Collected data:

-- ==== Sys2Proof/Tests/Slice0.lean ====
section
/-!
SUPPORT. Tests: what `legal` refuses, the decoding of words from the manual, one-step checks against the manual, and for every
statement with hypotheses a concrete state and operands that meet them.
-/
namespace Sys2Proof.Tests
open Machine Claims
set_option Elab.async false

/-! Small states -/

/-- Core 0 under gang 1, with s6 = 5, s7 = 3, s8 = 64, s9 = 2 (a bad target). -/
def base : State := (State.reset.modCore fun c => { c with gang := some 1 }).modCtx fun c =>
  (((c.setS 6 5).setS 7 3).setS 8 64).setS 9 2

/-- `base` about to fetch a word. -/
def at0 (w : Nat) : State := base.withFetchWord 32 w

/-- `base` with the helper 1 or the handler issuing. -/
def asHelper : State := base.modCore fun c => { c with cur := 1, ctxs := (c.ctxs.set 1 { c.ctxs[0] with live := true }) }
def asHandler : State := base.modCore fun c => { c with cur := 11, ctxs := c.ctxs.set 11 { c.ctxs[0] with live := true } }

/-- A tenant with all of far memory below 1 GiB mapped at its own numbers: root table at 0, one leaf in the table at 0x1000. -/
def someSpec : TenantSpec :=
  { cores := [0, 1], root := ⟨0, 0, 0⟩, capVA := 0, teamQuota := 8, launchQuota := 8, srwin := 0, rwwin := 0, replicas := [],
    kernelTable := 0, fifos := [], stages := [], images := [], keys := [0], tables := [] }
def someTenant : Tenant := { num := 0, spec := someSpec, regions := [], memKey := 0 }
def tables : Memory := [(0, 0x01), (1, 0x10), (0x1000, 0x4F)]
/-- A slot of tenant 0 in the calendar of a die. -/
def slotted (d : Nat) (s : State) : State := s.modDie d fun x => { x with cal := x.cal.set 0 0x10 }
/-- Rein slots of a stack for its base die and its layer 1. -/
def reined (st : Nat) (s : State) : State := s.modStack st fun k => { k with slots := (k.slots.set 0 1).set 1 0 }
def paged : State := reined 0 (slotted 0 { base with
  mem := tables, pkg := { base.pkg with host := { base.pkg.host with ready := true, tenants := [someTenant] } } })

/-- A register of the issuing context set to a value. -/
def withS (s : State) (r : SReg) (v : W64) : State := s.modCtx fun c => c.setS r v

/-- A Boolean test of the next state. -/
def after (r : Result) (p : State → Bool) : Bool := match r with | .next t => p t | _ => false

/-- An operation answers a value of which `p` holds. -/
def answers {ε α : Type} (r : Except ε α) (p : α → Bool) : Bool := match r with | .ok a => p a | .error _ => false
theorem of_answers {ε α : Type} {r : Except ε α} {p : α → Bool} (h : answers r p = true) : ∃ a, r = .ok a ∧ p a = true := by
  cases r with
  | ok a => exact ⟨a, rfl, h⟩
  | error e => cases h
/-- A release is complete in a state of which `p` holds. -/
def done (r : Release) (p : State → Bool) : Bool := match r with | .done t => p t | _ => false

---

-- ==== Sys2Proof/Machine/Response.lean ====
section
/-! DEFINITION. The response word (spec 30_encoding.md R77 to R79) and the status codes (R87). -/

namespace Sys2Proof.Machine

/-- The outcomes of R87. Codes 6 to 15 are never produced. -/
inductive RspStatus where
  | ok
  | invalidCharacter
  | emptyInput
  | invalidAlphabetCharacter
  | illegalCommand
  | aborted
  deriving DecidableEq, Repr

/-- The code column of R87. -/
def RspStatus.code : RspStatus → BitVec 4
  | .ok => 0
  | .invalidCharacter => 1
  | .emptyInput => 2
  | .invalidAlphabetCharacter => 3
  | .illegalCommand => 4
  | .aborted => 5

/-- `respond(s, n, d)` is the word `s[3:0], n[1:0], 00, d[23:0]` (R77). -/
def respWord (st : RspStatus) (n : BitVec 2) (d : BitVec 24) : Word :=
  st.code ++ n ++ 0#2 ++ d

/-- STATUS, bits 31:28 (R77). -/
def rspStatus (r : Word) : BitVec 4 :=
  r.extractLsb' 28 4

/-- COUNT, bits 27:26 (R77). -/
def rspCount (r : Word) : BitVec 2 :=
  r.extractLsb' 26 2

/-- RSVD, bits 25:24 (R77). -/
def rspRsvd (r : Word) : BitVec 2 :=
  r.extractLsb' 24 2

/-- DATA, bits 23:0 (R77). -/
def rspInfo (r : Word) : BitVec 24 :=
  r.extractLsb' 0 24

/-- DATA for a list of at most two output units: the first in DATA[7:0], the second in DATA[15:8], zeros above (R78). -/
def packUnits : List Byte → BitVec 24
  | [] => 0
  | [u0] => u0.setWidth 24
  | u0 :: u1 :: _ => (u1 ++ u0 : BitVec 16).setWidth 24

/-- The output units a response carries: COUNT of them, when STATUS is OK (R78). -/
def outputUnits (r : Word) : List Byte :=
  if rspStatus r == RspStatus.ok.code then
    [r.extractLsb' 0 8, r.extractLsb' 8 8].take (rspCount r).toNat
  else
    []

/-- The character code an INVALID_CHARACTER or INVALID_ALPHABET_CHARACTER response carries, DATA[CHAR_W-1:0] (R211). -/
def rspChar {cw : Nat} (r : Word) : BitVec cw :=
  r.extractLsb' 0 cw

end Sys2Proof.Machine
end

DESCRIPTION OF THE TASK: Search the records above for "Machine" and copy every line that has it.

SOLUTION BELOW:
open Machine Claims
-- ==== Sys2Proof/Machine/Response.lean ====
namespace Sys2Proof.Machine
end Sys2Proof.Machine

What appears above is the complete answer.